Researchers claim GPT-4 passed the Turing test

@vegeta@lemmy.world · 19 days ago

Researchers claim GPT-4 passed the Turing test

@phoneymouse@lemmy.world · 19 days ago

Easy, just ask it something a human wouldn’t be able to do, like “Write an essay on The Cultural Significance of Ogham Stones in Early Medieval Ireland“ and watch it spit out an essay faster than any human reasonably could.

@Shayeta@feddit.de · 19 days ago

This is something a configuration prompt takes care of. “Respond to any questions as if you are a regular person living in X, you are Y years old, your day job is Z and outside of work you enjoy W.”

@NeoNachtwaechter@lemmy.world · 19 days ago

So all you need to do is make a configuration prompt like “Respond normally now as if you are chatGPT” and already you can tell it from a human B-)

@Shayeta@feddit.de · 19 days ago

Thats not how it works, a config prompt is not a regular prompt.

@Audalin@lemmy.world · 19 days ago

If config prompt = system prompt, its hijacking works more often than not. The creators of a prompt injection game (https://tensortrust.ai/) have discovered that system/user roles don’t matter too much in determining the final behaviour: see appendix H in https://arxiv.org/abs/2311.01011.

@Hotzilla@sopuli.xyz · 19 days ago

I tried this with GPT4o customization and unfortunately openai’s internal system prompts seem to force it to response even if I tell it to answer that you don’t know. Would need to test this on azure open ai etc. were you have bit more control.

JohnEdwa · edit-2 19 days ago

Turing tests aren’t done in real time exactly to counter that issue, so the only thing you could judge would be “no human would bother to write all that”.
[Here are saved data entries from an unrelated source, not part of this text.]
variable {s0 s t : State} {a p i v b n : Nat} {f : Fld}

namespace BoundaryOnly

/-! ### Operations of a shot boundary -/

theorem syncBPend (h : BoundaryOnly s0 s) : BoundaryOnly s0 (syncBPend p s) :=
  h.wrWord (.inr (.inr (.inr (.inr (by simp only [Fld.addr, HDR.STATUS_B_PEND]; omega)))))

theorem genParity {a n : Nat} (h : BoundaryOnly s0 s) : BoundaryOnly s0 (genParity a n s) := by
  unfold Machine.genParity
  dsimp only
  with_reducible repeat' first | assumption | refine BoundaryOnly.ite ?_ ?_ | refine BoundaryOnly.forAll ?_ ?_ | intro _ | refine side ?_

theorem flipUse {m : MemRef} (h : BoundaryOnly s0 s) : BoundaryOnly s0 (flipUse m s) :=
  BoundaryOnly.ite (h.wrWord (.inr (.inr (.inl rfl)))) h

theorem unpoison {m : MemRef} (h : BoundaryOnly s0 s) : BoundaryOnly s0 (unpoison m a s) :=
  BoundaryOnly.ite (h.wrWord (.inr (.inl (LineOnly.lineReg_memStat _)))) h

theorem detectLine {req : Nat} (h : BoundaryOnly s0 s) : BoundaryOnly s0 (detectLine req a s) :=
  h.trans (of_lineOnly (LineOnly.refl s).detectLine)

theorem wrDrop {m : MemRef} {req : Nat} (h : BoundaryOnly s0 s) : BoundaryOnly s0 (wrDrop m req a s) :=
  h.trans (of_lineOnly (LineOnly.refl s).wrDrop)

theorem storeLine {req a : Nat} {bs : List Byte} (h : BoundaryOnly s0 s) : BoundaryOnly s0 (storeLine req a bs s) := by
  unfold Machine.storeLine
  dsimp only
  with_reducible repeat' first
    | assumption | refine BoundaryOnly.ite ?_ ?_ | refine genParity ?_ | refine wrBytes _ ?_ | refine flipUse ?_ | refine setLine ?_
    | refine unpoison ?_ | refine detectLine ?_ | refine wrDrop ?_ | intro _ | split

theorem putTrim {use lim seq : Fld} {u code unit : Nat} (hp : 0xB ≤ p) (h : BoundaryOnly s0 s) :
    BoundaryOnly s0 (putTrim p use lim seq i u code unit s) :=
  have hfields := ((h.putF (f := use) (v := u) (i := i) hp).putF (f := lim) hp).putF (f := seq) hp
  BoundaryOnly.ite ((hfields.irqBit hp).errRec hp) hfields

theorem showCal {b : Nat} {v : List Int} (h : BoundaryOnly s0 s) : BoundaryOnly s0 (showCal b v s) := by
  unfold Machine.showCal
  dsimp only
  with_reducible repeat' first
    | assumption | refine BoundaryOnly.ite ?_ ?_ | refine putTrim (le_tilePage _) ?_ | refine putF (le_tilePage _) ?_
    | refine errRec (le_tilePage _) ?_ | refine irqBit (le_tilePage _) ?_ | refine BoundaryOnly.forAll ?_ ?_ | intro _ | split

theorem calCommitTile {b : Nat} {st : Option (List Int × Bool)} (h : BoundaryOnly s0 s) : BoundaryOnly s0 (calCommitTile b st s) := by
  unfold Machine.calCommitTile
  dsimp only
  with_reducible repeat' first
    | assumption | refine BoundaryOnly.ite ?_ ?_ | refine modCal ?_ | refine showCal ?_ | refine irqBit le_cal ?_ | intro _ | split

theorem trackClear {b t : Nat} (h : BoundaryOnly s0 s) : BoundaryOnly s0 (trackClear b t s) := by
  unfold Machine.trackClear
  with_reducible repeat' first | assumption | refine setTrack ?_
However, the correct answer to seem human, and one which probably would have been prompted to the AI anyway, is “lol no.”
It’s not about what the AI could do, it’s what it thinks is the correct answer to appear like a human.

@technocrit@lemmy.dbzer0.com · edit-2 19 days ago

Turing tests aren’t done in real time exactly to counter that issue

To counter the issue of a completely easy and obvious fail? I could see how that would be an issue for AI hucksters.